Commissioned and performed by The University of Central Arkansas in November 2008, Opera Colorado presented the professional World Premiere in May 2016.

Naxos released the CD in August 2017, capturing Opera Colorado's premiere with Ari Pelto and the Opera Colorado Orchestra and Chorus. The CD has received glowing reviews:

“The first thing that leaps into one’s ears is the sheer beauty of the music. Laitman has devoted much of her career to the art song, and her ability to meld words with lyrical, often soaring lines is on abundant display in her opera. The score pinpoints the distinctive qualities of the characters. Hester Prynne, forced to wear the letter ‘A’ as a symbol of her adultery, sings in urgent rhapsodic phrases, while her lover, the Reverend Arthur Dimmesdale, ranges from anxious reflections to dramatic outbursts, and Roger Chillingworth, Hester’s estranged husband, strikes sinister notes on his vengeful path. The people of the Puritan community reveal their moral pretensions in passages of reverent rigidity." — Gramophone Magazine

The Scarlet Letter was named a "Critic's Choice" in Opera News:

"Lori Laitman’s score succeeds with a surging, sweeping, unapologetically tonal landscape that offers carefully etched character portraits, rapturous choral expostulations and lush orchestrations of insistently tuneful melodic motifs. David Mason’s gently rhyming libretto telescopes the plot, and the reflective moments are earned and don’t overstay their welcomes. The opening is stirring and engaging, establishing the sincerity of the townspeople’s conviction in their own rectitude. Hester’s lullaby to Pearl is refreshingly devoid of self-pity and full of maternal wonder, ending on a celestial high C. The tension-filled confrontation, during which Chillingworth poisons Dimmesdale while pretending to cure his illness, is a gripping cat-and-mouse seduction...The choral singing is particularly strong, and the orchestra, led by Ari Pelto, is polished and precise." 

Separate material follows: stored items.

/-- Settles O21, by REL on `ok` and the moves of R145 to R149. -/
theorem stageReleasesTheBusAndMovesOn : Obligations.StageReleasesTheBusAndMovesOn := by
  unfold Obligations.StageReleasesTheBusAndMovesOn
  intro i n d s dt hi hphase hresp
  rw [exec_stage_releasing hi hphase, rel_ok hresp]
  congr 1
  unfold afterRelease
  refine if_congr Iff.rfl rfl ?_
  cases d with
  | none =>
    rw [if_neg (by simp)]
    exact nextStage_eq _
  | some ms =>
    rw [if_pos (by simp)]
    rfl

/-- Settles O22, by SLP on `elapsed` and the moves of R147 to R149. -/
theorem stageServesItsDelayAndMovesOn : Obligations.StageServesItsDelayAndMovesOn := by
  unfold Obligations.StageServesItsDelayAndMovesOn
  intro i n ms s dt hi hphase hresp hle
  rw [exec_stage_settling hi hphase, slp_elapsed hresp hle]
  exact congrArg _ (nextStage_eq _)

/-- Settles O23, by SLP on `elapsed`. -/
theorem hdrServesTheInterFamilyDelay : Obligations.HdrServesTheInterFamilyDelay := by
  unfold Obligations.HdrServesTheInterFamilyDelay
  intro n ms s dt hphase hresp hle
  rw [exec_hdr_fsettling hphase, slp_elapsed hresp hle]
  rfl

/-- Settles O24, by SLP on `fail`. -/
theorem failedDelayIsFatal : Obligations.FailedDelayIsFatal := by
  unfold Obligations.FailedDelayIsFatal
  intro i ms s dt hresp hphase
  obtain ⟨after, hexec⟩ := exec_settle hphase
  rw [hexec, slp_fail hresp]

/-- Settles O25, by SLP on `elapsed` too early. -/
theorem earlyElapsedIsNotAdmitted : Obligations.EarlyElapsedIsNotAdmitted := by
  unfold Obligations.EarlyElapsedIsNotAdmitted
  intro i ms s dt hresp hlt hphase
  obtain ⟨after, hexec⟩ := exec_settle hphase
  rw [hexec, slp_early hresp hlt]

/-- Settles O26, by XFER on `ok`. -/
theorem frameIsSentAsOneTransaction : Obligations.FrameIsSentAsOneTransaction := by
  unfold Obligations.FrameIsSentAsOneTransaction
  intro i b0 b1 b2 b3 bytes s dt hi hphase hresp
  rw [exec_frame_framing hphase hi, xfer_ok hresp]
  rfl

/-- Settles O27, by XFER on `fail` with the two settings of RELEASE_ON_ABORT. -/
theorem failedTransferIsFatal : Obligations.FailedTransferIsFatal := by
  unfold Obligations.FailedTransferIsFatal
  intro i b0 b1 b2 b3 bytes s dt hi hphase hresp
  rw [exec_frame_framing hphase hi, xfer_fail hresp]
  have hline : s.famLine = famLine (storeFam s.word s.i.toNat) := rfl
  rw [← hline]
  refine ⟨_, rfl, rfl, rfl, releaseOnAbort_i _, releaseOnAbort_j _, releaseOnAbort_k _, releaseOnAbort_mux _,
    releaseOnAbort_cfg _, releaseOnAbort_rom _, fun hkeep => ?_, fun hrelease => ?_⟩
  · rw [raiseFatal_busOwned, raiseFatal_trace, releaseOnAbort_of_false (s := s.heard _ dt) hkeep]
    exact ⟨rfl, rfl⟩
  · rw [events_congr (raiseFatal_trace _ _), releaseOnAbort_of_true (s := s.heard _ dt) hrelease]
    exact ⟨rfl, by simp [State.events, State.heard]⟩

/-- Settles O28, by END in its phase. -/
theorem endHoldsEverything : Obligations.EndHoldsEverything := by
  unfold Obligations.EndHoldsEverything
  intro s hphase
  exact inPhase_eq hphase

/-- Settles O29: one meaning for the three kinds. -/
theorem stageKindPlaysNoPart : Obligations.StageKindPlaysNoPart := by
  unfold Obligations.StageKindPlaysNoPart
  exact fun n d s => ⟨rfl, rfl⟩

/-- Settles O30: each operation waits for its response. -/
theorem recordWaitsForItsResponse : Obligations.RecordWaitsForItsResponse := by
  unfold Obligations.RecordWaitsForItsResponse
  rintro i s hresp (⟨hphase, hi⟩ | ⟨hphase, hi⟩ | ⟨hphase, hi⟩ | ⟨hphase, n, ms, hi⟩ | ⟨hphase, n, ms, hi⟩)
  · obtain ⟨f, m, w4, l, sp, n, rfl⟩ := fam_of_place hi
    exact (exec_fam_selecting hphase).trans (awaitResponse_of_none hresp)
  · obtain ⟨n, dl, hi⟩ := isStageRecord_of_place hi
    rcases hphase with hphase | hphase | hphase
    · exact (exec_stage_acquiring hi hphase).trans (awaitResponse_of_none hresp)
    · exact (exec_stage_configuring hi hphase).trans (awaitResponse_of_none hresp)
    · exact (exec_stage_releasing hi hphase).trans (awaitResponse_of_none hresp)
  · obtain ⟨bytes, hexec⟩ := exec_frame_of_place hphase hi
    exact hexec.trans (awaitResponse_of_none hresp)
  · exact (exec_stage_settling hi hphase).trans (awaitResponse_of_none hresp)
  · subst hi
    exact (exec_hdr_fsettling hphase).trans (awaitResponse_of_none hresp)

/-- Settles O42: the fields of a concatenation. -/
theorem statusShowsTheState : Obligations.StatusShowsTheState := by
  unfold Obligations.StatusShowsTheState
  intro s
  refine ⟨?_, ?_, ?_, ?_, ?_, ?_, ?_, ?_⟩ <;>
    simp (disch := omega) only [slice, bitOf, State.status, extract_low, extract_high, bit_low, bit_high]
  all_goals simp

end Sys2Proof
end

section
/-! Frames (10_state.md R27 to R29, 20_memory.md R61): what each operation and each record leaves unchanged. -/

namespace Sys2Proof.Machine

variable {s t : State}

theorem relay_eq_next {r : Result} (h : relay s r = .next t) :
    t.toParameters = s.toParameters ∧ t.arrivals = s.arrivals.tail := by
  cases r with
  | next u =>
    obtain rfl : _ = t := by simpa [relay] using h
    exact ⟨rfl, rfl⟩
  | fault f => simp [relay] at h
  | refused x => simp [relay] at h

/-- No record touches the parameters; each uses up one arrival. -/
theorem exec_keeps {i : Instr} (h : exec i s = .next t) : t.toParameters = s.toParameters ∧ t.arrivals = s.arrivals.tail :=
  relay_eq_next ((exec_relay i s).trans h)

/-- From `s` to `t` no line is written and no free value drawn, the trace only grows, and outside FATAL no cause is raised. -/
structure KeepsLines (s t : State) : Prop where
  mux   : t.mux = s.mux
  draws : t.draws = s.draws
  trace : s.trace <+: t.trace
  cause : t.phase ≠ .fatal → t.cause = s.cause

theorem keepsLines_consume (s : State) : KeepsLines s s.consume := ⟨rfl, rfl, List.prefix_rfl, fun _ => rfl⟩

/-- An operation that is heard out adds its event and leaves the rest to what follows. -/
theorem keepsLines_of_emit {e : Event} {dt : Nat} (hmux : t.mux = s.mux) (hdraws : t.draws = s.draws)
    (htrace : t.trace = (s.consume.emit e dt).trace) (hcause : t.phase ≠ .fatal → t.cause = s.cause) : KeepsLines s t :=
  ⟨hmux, hdraws, htrace ▸ List.prefix_append _ _, hcause⟩

theorem acq_keepsLines (h : acq s = .next t) : KeepsLines s t := by
  rcases acq_next h with ⟨-, rfl⟩ | ⟨dt, -, rfl⟩
  · exact keepsLines_consume s
  · exact keepsLines_of_emit (e := .acq) (dt := dt) rfl rfl rfl fun _ => rfl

The CD was named one of the top 5 CDs of 2018 by Fanfare Magazine:

 "Lori Laitman writes brilliantly scored music; it’s been a while since I’ve heard such a colorful new American opera. It has many other virtues as well: eminently singable vocal lines in which the words are easily understood—unusual even in English, a credit to the composer and to librettist David Mason as well as to the singers—plus a convincing movement along a dramatic course...Act II accelerates the drama and blossoms musically...Laitman’s music rises in a long impassioned duet; it’s a scene that could wow an audience at the Met. Her writing is tonal yet new, unconstrained and uninhibited by the past...A fine rhymed libretto; terrific, well-crafted music. 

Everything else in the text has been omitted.